AI Article Synopsis

  • The study aimed to understand how healthcare providers manage bone health in individuals with chronic spinal cord injury (SCI), focusing on the challenges of treating osteoporosis with limited evidence.
  • Providers assessed fictional patient cases differing in bone density, previous fractures, and mobility, and reported their likelihood of recommending treatments like bisphosphonates and Vitamin D.
  • Results indicated that previous fractures and specific bone density readings from DXA scans significantly influenced treatment decisions, highlighting a need for better education on using lumbar spine scans for bone management.

Article Abstract

Study Design: Survey.

Objectives: Managing osteoporosis in persons with chronic spinal cord injury (SCI) is difficult as little evidence exists regarding effective strategies.

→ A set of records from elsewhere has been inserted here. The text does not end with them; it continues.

-- ==== Sys2Proof/Machine/Regs.lean ====
section
/-! DEFINITION. Registers: what every window of PF BAR0 and VF BAR0 reads as, the latches of 64-bit pairs (00 R5, R6), register writes
(00 R7, R8), the SMBus window (02 R62), doorbells, and the target of remote debug access (12 R372). -/

namespace Sys2Proof.Machine

/-- A register as it reads: its value, and whether it is the low word of a 64-bit pair, which the value then is. -/
abbrev RegVal := Nat × Bool

/-- A 32-bit register. -/
def word (v : Nat) : Option RegVal := some (v % 2 ^ 32, false)

/-- A 64-bit pair, at its low word. -/
def pair (v : Nat) : Option RegVal := some (v % 2 ^ 64, true)

/-! ### Channel windows (02 Tables 2-2 to 2-5) -/

/-- ROOT_MBX_STATUS. Log entry 30 (DEDUCED). -/
def mbxStatus (s : State) (ch : Fin 130) : Nat :=
  let c := chan s ch
  let st := match c.st with
    | .idle => 0
    | .posted => 1
    | .taken => 2
    | .done => 3
  st + bit 2 c.overrun + bit 3 c.lockHit + bit 4 (c.head != c.tail) + bit 5 s.root.alive + 256 * c.tickets.length
    + bit 13 c.evqReject

/-- A channel's window. -/
def chanAt (s : State) (ch : Fin 130) (o : Nat) : Option RegVal :=
  let c := chan s ch
  if o < 0x1000 then word (ofLe (Mem.read 0 c.req o 4))
  else if o < 0x2000 then word (if c.st = .done then u32At c.rsp (o - 0x1000) else 0)
  else if 0x3000 ≤ o ∧ o < 0x3400 then word (u32At (tgetD ((o - 0x3000) / 16) [] c.evq) (o % 16))
  else match o with
    | 0x2000 => word (bit 0 (c.st == .posted || c.st == .taken))
    | 0x2004 => word (mbxStatus s ch)
    | 0x2008 => word (0x00030000 + s.boot.gcsMinor)
    | 0x200C => word ch.val
    | 0x2010 => pair c.floor
    | 0x2018 => word c.head
    | 0x201C => word c.tail
    | 0x2020 => word (bit 0 c.doneEn + bit 1 c.eventEn)
    | _ => none

/-! ### The Observation window (12 Tables 12-2 to 12-5 and 12-10, 13 Table 13-11) -/

/-- A partition's counter block. -/
def partBlockAt (s : State) (n o : Nat) : Option RegVal :=
  let c := tgetD n PartCtr.zero s.obs.parts
  match o with
  | 0x00 => pair c.math
  | 0x08 => pair c.other
  | 0x10 => pair c.hbmRd
  | 0x18 => pair c.hbmWr
  | 0x20 => pair c.remoteOut
  | 0x28 => pair c.remoteIn
  | 0x30 => pair (boughNsNow s n)
  | 0x38 => pair c.failed
  | _ => none

/-- A bough's counter block. -/
def boughBlockAt (s : State) (b : Fin 64) (o : Nat) : Option RegVal :=
  let c := vget s.obs.boughs b
  if 0x040 ≤ o ∧ o < 0x080 then word (vget c.selects (finOf 16 ((o - 0x040) / 4)))
  else if 0x080 ≤ o ∧ o < 0x100 ∧ o % 8 = 0 then pair (vget c.counts (finOf 16 ((o - 0x080) / 8)))
  else if 0x100 ≤ o ∧ o < 0x180 ∧ o % 8 = 0 then pair (vget c.latched (finOf 16 ((o - 0x100) / 8)))
  else match o with
    | 0x000 => word (c.mode + 0x10000 * c.lastMask)
    | 0x004 => word c.latchRec
    | 0x008 => word c.latchQ
    | 0x00C => word c.latchSeq
    | _ => none

/-- OBS_CUT_STATE. -/
def cutWord (c : Cut) : Nat :=
  (match c.st with
    | .idle => 0
    | .armed => 1
    | .firing => 2
    | .taken => 3) + 4 * c.scope

/-- OBS_CUT_PORT of a port. -/
def cutPortWord (s : State) (p : Fin 8) : Nat :=
  bit 0 (vget s.obs.cut.received p) + bit 1 (vget s.obs.cut.sent p) + bit 2 (peerInMap s p)

/-- The remote debug registers; they read as 0 while debug access does not exist (12 R366, R373).
Log entry 30 (DEDUCED). -/
def rdbgAt (s : State) (o : Nat) : Option RegVal :=
  let r := s.obs.rdbg
  if !debugOn s then none
  else match o with
    | 0xF000 => word r.port
    | 0xF004 => word r.offset
    | 0xF008 => word r.data
    | 0xF00C => word (bit 0 r.waiting.isSome + bit 1 r.write + bit 2 r.done + 0x10000 * r.status)
    | _ => none

/-- Control and status of Observation and of the journal. Log entry 153 (DESIGN CHOICE). -/
def obsControlAt (s : State) (o : Nat) : Option RegVal :=
  let x := s.obs
  match o with
  | 0x0000 => word (bit 3 (frozenNow s))
  | 0x0008 => pair x.freezeAt
  | 0x0010 => word x.syncInterval
  | 0x0014 => pair x.traceMask
  | 0x001C => word (x.traceK % 16)
  | 0x0020 => word (bit 0 x.exportOn)
  | 0x0024 => pair x.exportBase
  | 0x002C => word x.exportSize
  | 0x0030 => word x.exportHead
  | 0x0034 => word x.exportTail
  | 0x0038 => word x.dropped
  | 0x003C => word x.overwritten
  | 0x0040 => word (cutWord x.cut)
  | 0x0044 => word x.cut.id
  | 0x0048 => word (bit 1 x.cut.onBreak)
  | 0x004C => pair x.cut.time
  | 0x0054 => word (x.cut.origin % 1024)
  | 0x0058 => word x.cut.waiting
  | 0x005C => word x.cut.ignored
  | 0x0060 => word (bit 0 (debugOn s))
  | 0x0100 => word (bit 0 s.fjr.recording + s.mm.journalMib / 64 * 0x10000)
  | 0x0104 => word s.fjr.seq
  | 0x0108 => pair s.fjr.next
  | 0x0110 => word s.fjr.gaps
  | _ => none

/-- The Observation window. -/
def obsAt (s : State) (o : Nat) : Option RegVal :=
  if 0x0300 ≤ o ∧ o < 0x0320 then word (cutPortWord s (finOf 8 ((o - 0x0300) / 4)))
  else if 0x0400 ≤ o ∧ o < 0x0500 then word (cutFlits s (finOf 8 ((o - 0x0400) / 0x20)) (finOf 8 (o % 0x20 / 4)))
  else if 0x2000 ≤ o ∧ o < 0x4000 then partBlockAt s ((o - 0x2000) / 0x40) (o % 0x40)
  else if 0x4000 ≤ o ∧ o < 0xC000 then boughBlockAt s (finOf 64 ((o - 0x4000) / 0x200)) (o % 0x200)
  else if 0xC000 ≤ o ∧ o < 0xE000 then word (ofLe (Mem.read 0 s.obs.maps o 4))
  else if 0xE000 ≤ o ∧ o < 0xE200 then word (dmValue s false ((o - 0xE000) / 4))
  else if 0xE200 ≤ o ∧ o < 0xE400 then word (dmValue s true ((o - 0xE200) / 4))
  else if 0xF000 ≤ o then rdbgAt s o
  else obsControlAt s o

/-! ### Port windows (04 Tables 4-11 to 4-13, 05 Table 5-8) -/

/-- The code of a lane's role. -/
def roleCode (r : LaneRole) : Nat :=
  match r with
  | .off => 0
  | .data => 1
  | .spareReady => 2
  | .retrain => 3
  | .retired => 4
  | .failed => 5

/-- SAP_PORT_STATE. -/
def portStateWord (s : State) (p : Fin 8) : Nat :=
  let x := (port s p).phys
  let spare := fun (l : Option (Fin 9)) => (l.map (·.val)).getD 0xF
  physState s p + 16 * (x.grade / 50) + 0x100 * spare (rxSpare s p) + 0x1000 * spare (txSpare s p) + 0x10000 * lanesUp s p

/-- SAP_LANE_STATE. -/
def laneStateWord (s : State) (p : Fin 8) (l : Fin 9) : Nat :=
  let r := rxLane s p l
  let x := txLane s p l
  let place := fun (role : LaneRole) (pos : Nat) => if role = .data then pos else 0
  roleCode r.role + 2 ^ 3 * place r.role r.position + bit 6 r.inverted + 2 ^ 7 * r.partner + 2 ^ 11 * roleCode x.role
    + 2 ^ 14 * place x.role x.position + 2 ^ 17 * (r.tableId % 4) + 2 ^ 19 * (x.tableId % 4) + 2 ^ 21 * sfCode r.sf + 2 ^ 23 * sfCode x.sf

/-- Two signed 16-bit values in a register, the lower bin first. -/
def binWord (l : List Int) (i : Nat) : Nat := unsignedOf 16 (l.getD (2 * i) 0) + 0x10000 * unsignedOf 16 (l.getD (2 * i + 1) 0)

/-- Four table bytes in a register, the lowest bin first. -/
def tableWord (t : List (BitVec 8)) (i : Nat) : Nat := u32At (t.map fun x => x) (4 * i)

/-- Registers of a lane. -/
def laneAt (s : State) (p : Fin 8) (l : Fin 9) (o : Nat) : Option RegVal :=
  let r := rxLane s p l
  let since := (vget s.cfg.ports p).retireUs * 1000
  match o with
  | 0x00 => word (laneStateWord s p l)
  | 0x04 => word (r.errTimes.filter fun t => decide (s.now < t + since)).length
  | 0x08 => pair r.errs
  | 0x10 => word (unsignedOf 16 r.margin)
  | _ => none

/-- Physical-layer registers of a port. -/
def physAt (s : State) (p : Fin 8) (o : Nat) : Option RegVal :=
  let x := (port s p).phys
  let c := vget s.cfg.ports p
  if 0x0100 ≤ o ∧ o < 0x0220 then laneAt s p (finOf 9 ((o - 0x0100) / 0x20)) (o % 0x20)
  else if 0x8000 ≤ o ∧ o < 0xA400 then word (binWord (rxLane s p (finOf 9 ((o - 0x8000) / 0x400))).noise (o % 0x400 / 4))
  else if 0xA400 ≤ o ∧ o < 0xC800 then word (binWord (rxLane s p (finOf 9 ((o - 0xA400) / 0x400))).snr (o % 0x400 / 4))
  else if 0xC800 ≤ o ∧ o < 0xDA00 then word (tableWord (txLane s p (finOf 9 ((o - 0xC800) / 0x200))).table (o % 0x200 / 4))
  else if 0xDA00 ≤ o ∧ o < 0xEC00 then word (tableWord (rxLane s p (finOf 9 ((o - 0xDA00) / 0x200))).table (o % 0x200 / 4))
  else match o with
    | 0x0000 => word (portStateWord s p)
    | 0x0004 => word (unsignedOf 8 c.energyThreshold + 2 ^ 8 * c.retireThreshold + 2 ^ 16 * (c.targetGrade / 10)
        + 2 ^ 24 * sfCode c.acquireSf)
    | 0x0008 => word c.retireUs
    | 0x000C => word (symTx s p)
    | 0x0010 => pair x.trainNs
    | 0x0018 => word x.falseWakes
    | 0x001C => word x.beacons
    | _ => none
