-- ==== Sys2Proof/Machine/Dispatch.lean ====
section
/-! DEFINITION. The dispatch: each command of the table to its meaning. -/

namespace Sys2Proof.Machine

We examined the effect of key factors on providers' bone health management decisions in persons with SCI.

Setting: USA.

Methods: Providers reviewed blocks of 9 hypothetical cases that varied on four factors: osteoporosis, osteopenia, or normal bone mineral density using dual-energy X-ray absorptiometry (DXA); DXA region of interest (lumbar spine, hip, knee), prior lower extremity fracture; and no or limited ambulation. They indicated how likely they would recommend pharmacological management, what treatment(s) they would recommend, and whether they would request another DXA before treatment.

Results: Eighty-two healthcare providers completed the survey. Treatment recommendations for bisphosphonates and Vitamin D/calcium supplements, respectively, were more likely if there was a prior fracture (OR: 2.65, 95%CI: 1.76-3.99, p < 0.0001; OR: 2.96, 95%CI: 1.40-6.26, p = 0.004) and if a DXA scan found osteopenia (OR: 2.23, 95%CI: 1.41-3.54, p = 0.001; OR: 6.56, 95%CI: 2.71-15.85, p < 0.0001) or osteoporosis (OR: 12.08, 95%CI: 7.09-20.57, p < 0.0001; OR: 4.54, 95%CI: 2.08-9.90, p < 0.0001). Another DXA scan was more likely to be requested if there was a prior fracture (OR: 1.75, 95%CI: 1.10-2.78, p = 0.02) but less likely if the person was nonambulatory (OR: 0.41, 95%: 0.19-0.90, p = 0.03).

Conclusions: Prior fracture and DXA findings influenced treatment recommendations for bone health management in SCI. Reliance on lumbar spine scans to determine bone loss and treatment identifies a knowledge gap for which future education is required.